[Saved data entries]
====

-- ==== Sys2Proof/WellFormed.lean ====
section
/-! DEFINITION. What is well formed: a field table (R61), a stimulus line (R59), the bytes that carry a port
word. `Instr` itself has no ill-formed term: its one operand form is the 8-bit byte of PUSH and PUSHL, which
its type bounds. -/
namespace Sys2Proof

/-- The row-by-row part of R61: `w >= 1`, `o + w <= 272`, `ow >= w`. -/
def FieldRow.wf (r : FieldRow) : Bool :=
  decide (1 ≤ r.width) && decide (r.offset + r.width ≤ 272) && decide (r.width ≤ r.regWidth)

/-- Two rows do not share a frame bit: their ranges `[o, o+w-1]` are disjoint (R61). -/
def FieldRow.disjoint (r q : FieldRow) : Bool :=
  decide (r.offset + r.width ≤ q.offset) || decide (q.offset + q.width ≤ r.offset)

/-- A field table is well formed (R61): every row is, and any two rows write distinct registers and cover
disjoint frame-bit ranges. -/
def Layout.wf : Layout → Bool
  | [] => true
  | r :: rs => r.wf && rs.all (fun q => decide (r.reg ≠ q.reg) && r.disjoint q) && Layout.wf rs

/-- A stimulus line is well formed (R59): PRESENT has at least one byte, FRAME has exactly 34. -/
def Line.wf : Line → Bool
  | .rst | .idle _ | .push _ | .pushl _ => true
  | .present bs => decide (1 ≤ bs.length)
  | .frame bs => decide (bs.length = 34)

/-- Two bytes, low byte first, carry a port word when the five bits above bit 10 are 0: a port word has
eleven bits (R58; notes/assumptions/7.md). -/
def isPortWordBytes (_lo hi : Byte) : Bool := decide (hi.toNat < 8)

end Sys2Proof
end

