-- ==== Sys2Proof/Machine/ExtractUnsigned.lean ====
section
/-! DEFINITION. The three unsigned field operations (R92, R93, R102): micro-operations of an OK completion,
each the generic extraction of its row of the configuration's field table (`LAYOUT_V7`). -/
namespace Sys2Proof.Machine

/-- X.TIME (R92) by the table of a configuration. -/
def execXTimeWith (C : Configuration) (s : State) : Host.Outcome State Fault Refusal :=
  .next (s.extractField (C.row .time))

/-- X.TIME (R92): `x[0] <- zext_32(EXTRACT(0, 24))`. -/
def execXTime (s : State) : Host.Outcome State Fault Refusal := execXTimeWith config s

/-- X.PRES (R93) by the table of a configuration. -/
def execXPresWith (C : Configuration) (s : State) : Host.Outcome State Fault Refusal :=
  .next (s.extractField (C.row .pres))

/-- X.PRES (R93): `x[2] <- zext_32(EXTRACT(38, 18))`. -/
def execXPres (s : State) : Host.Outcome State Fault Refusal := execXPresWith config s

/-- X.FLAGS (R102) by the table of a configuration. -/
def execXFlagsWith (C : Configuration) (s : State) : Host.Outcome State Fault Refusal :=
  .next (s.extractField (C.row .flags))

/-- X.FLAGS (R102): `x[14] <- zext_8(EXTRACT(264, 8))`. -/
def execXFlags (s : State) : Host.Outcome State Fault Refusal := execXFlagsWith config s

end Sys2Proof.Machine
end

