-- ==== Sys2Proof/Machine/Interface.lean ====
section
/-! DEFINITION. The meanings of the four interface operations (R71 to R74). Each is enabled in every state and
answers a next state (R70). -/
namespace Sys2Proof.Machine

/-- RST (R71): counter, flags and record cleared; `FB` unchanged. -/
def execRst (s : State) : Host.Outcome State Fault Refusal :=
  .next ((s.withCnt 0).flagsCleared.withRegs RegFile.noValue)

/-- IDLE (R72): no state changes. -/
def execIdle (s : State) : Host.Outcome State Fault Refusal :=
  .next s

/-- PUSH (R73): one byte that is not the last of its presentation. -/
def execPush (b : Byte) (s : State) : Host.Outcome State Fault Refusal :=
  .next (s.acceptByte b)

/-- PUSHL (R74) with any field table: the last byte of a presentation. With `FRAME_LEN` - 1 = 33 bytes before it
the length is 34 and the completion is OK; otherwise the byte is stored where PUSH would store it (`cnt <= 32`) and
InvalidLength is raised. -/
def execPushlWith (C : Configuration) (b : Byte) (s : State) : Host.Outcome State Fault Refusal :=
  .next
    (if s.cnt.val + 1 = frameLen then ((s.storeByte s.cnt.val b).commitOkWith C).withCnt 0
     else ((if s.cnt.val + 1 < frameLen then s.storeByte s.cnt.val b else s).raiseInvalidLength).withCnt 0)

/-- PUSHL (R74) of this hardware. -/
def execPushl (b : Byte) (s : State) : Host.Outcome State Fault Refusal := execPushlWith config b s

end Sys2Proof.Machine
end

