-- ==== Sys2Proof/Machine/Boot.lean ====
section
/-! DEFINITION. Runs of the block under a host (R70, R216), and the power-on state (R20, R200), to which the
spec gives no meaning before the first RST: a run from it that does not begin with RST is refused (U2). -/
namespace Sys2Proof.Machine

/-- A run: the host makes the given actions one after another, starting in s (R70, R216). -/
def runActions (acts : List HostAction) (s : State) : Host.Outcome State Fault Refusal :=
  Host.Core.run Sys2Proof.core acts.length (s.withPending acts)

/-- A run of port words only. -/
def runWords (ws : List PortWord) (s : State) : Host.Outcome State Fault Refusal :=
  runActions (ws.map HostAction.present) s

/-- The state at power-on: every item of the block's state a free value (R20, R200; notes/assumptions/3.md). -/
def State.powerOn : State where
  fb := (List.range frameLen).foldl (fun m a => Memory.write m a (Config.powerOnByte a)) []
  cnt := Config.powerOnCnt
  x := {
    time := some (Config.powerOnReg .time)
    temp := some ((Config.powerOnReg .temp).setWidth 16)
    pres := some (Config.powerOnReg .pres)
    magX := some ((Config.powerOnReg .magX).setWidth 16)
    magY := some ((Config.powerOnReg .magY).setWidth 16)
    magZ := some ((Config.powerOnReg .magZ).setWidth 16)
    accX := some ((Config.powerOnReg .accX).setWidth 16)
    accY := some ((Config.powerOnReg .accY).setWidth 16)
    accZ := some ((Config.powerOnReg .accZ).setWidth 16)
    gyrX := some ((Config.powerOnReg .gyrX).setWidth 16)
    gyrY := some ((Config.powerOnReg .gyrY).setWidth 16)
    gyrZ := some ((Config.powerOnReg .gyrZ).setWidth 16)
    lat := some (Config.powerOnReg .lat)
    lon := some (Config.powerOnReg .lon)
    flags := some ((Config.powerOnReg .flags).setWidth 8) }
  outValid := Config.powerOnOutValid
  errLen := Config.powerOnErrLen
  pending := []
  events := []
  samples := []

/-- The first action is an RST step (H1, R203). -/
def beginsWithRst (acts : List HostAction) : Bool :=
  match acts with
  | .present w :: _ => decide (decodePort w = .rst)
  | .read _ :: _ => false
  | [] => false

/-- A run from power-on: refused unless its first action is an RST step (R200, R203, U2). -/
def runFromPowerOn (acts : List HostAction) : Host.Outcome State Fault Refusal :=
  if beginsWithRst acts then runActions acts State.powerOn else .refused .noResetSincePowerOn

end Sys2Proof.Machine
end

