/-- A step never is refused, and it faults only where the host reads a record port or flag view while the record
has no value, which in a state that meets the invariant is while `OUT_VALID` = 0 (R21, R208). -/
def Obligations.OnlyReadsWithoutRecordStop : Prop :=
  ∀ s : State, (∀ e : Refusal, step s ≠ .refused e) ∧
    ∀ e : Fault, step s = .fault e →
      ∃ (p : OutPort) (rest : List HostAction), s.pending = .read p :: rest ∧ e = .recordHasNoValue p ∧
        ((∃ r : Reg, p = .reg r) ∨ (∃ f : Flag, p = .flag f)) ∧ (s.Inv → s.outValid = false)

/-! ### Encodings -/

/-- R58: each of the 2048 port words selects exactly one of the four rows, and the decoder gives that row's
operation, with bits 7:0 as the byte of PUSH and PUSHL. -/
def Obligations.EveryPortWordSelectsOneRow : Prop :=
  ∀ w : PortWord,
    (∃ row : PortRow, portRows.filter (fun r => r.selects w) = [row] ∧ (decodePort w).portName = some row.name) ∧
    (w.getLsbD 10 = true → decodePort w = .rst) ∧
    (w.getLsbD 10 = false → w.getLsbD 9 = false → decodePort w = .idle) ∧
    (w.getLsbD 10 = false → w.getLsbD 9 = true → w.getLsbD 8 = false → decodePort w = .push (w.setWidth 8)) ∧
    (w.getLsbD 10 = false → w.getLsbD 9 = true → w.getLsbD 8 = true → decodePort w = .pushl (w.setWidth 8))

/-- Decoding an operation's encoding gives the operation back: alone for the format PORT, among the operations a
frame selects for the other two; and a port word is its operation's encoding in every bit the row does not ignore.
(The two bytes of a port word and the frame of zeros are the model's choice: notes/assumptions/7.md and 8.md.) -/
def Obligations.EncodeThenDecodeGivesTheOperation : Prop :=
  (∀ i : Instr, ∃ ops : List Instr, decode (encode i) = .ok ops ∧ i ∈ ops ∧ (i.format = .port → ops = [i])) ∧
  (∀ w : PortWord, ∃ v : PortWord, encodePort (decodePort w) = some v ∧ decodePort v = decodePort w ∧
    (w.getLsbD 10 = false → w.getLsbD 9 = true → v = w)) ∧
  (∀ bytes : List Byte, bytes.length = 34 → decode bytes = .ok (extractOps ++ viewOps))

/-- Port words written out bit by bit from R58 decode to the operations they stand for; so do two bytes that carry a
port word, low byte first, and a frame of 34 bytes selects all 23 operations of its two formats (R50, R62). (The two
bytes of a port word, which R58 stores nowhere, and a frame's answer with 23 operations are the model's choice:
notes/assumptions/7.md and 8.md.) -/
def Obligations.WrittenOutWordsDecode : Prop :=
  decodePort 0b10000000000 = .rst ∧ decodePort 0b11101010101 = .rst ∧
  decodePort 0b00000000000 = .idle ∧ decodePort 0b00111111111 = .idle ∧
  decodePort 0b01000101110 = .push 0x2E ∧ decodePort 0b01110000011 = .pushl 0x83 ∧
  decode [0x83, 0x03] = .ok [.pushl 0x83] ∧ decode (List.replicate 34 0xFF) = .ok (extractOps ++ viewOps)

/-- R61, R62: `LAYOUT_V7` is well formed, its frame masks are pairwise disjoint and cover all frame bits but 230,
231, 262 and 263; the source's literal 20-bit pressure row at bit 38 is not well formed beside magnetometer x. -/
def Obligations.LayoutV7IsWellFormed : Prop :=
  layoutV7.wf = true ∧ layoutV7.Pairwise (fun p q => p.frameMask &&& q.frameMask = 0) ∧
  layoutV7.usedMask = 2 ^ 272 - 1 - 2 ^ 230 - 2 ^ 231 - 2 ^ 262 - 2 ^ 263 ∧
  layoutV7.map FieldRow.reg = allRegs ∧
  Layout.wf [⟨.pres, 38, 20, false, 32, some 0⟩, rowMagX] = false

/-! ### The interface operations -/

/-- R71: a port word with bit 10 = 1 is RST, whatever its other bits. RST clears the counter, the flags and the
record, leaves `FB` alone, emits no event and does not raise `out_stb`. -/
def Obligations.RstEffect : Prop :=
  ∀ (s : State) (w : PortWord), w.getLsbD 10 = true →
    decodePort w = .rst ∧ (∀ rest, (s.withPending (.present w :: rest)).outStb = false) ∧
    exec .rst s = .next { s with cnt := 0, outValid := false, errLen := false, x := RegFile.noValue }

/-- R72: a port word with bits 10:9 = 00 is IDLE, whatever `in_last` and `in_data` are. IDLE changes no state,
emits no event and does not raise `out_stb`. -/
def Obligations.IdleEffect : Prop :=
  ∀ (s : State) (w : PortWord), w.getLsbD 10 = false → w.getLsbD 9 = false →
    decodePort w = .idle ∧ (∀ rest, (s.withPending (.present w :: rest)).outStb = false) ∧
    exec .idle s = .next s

====

The required output is the stretch of entries above from the line containing "(∀ i : Instr, ∃" through the line containing "def Obligations.LayoutV7IsWellFormed : Prop", reproduced exactly.

__EXPECTED ANSWER__.
  (∀ i : Instr, ∃ ops : List Instr, decode (encode i) = .ok ops ∧ i ∈ ops ∧ (i.format = .port → ops = [i])) ∧
  (∀ w : PortWord, ∃ v : PortWord, encodePort (decodePort w) = some v ∧ decodePort v = decodePort w ∧
    (w.getLsbD 10 = false → w.getLsbD 9 = true → v = w)) ∧
  (∀ bytes : List Byte, bytes.length = 34 → decode bytes = .ok (extractOps ++ viewOps))

/-- Port words written out bit by bit from R58 decode to the operations they stand for; so do two bytes that carry a
port word, low byte first, and a frame of 34 bytes selects all 23 operations of its two formats (R50, R62). (The two
bytes of a port word, which R58 stores nowhere, and a frame's answer with 23 operations are the model's choice:
notes/assumptions/7.md and 8.md.) -/
def Obligations.WrittenOutWordsDecode : Prop :=
  decodePort 0b10000000000 = .rst ∧ decodePort 0b11101010101 = .rst ∧
  decodePort 0b00000000000 = .idle ∧ decodePort 0b00111111111 = .idle ∧
  decodePort 0b01000101110 = .push 0x2E ∧ decodePort 0b01110000011 = .pushl 0x83 ∧
  decode [0x83, 0x03] = .ok [.pushl 0x83] ∧ decode (List.replicate 34 0xFF) = .ok (extractOps ++ viewOps)

/-- R61, R62: `LAYOUT_V7` is well formed, its frame masks are pairwise disjoint and cover all frame bits but 230,
231, 262 and 263; the source's literal 20-bit pressure row at bit 38 is not well formed beside magnetometer x. -/
def Obligations.LayoutV7IsWellFormed : Prop :=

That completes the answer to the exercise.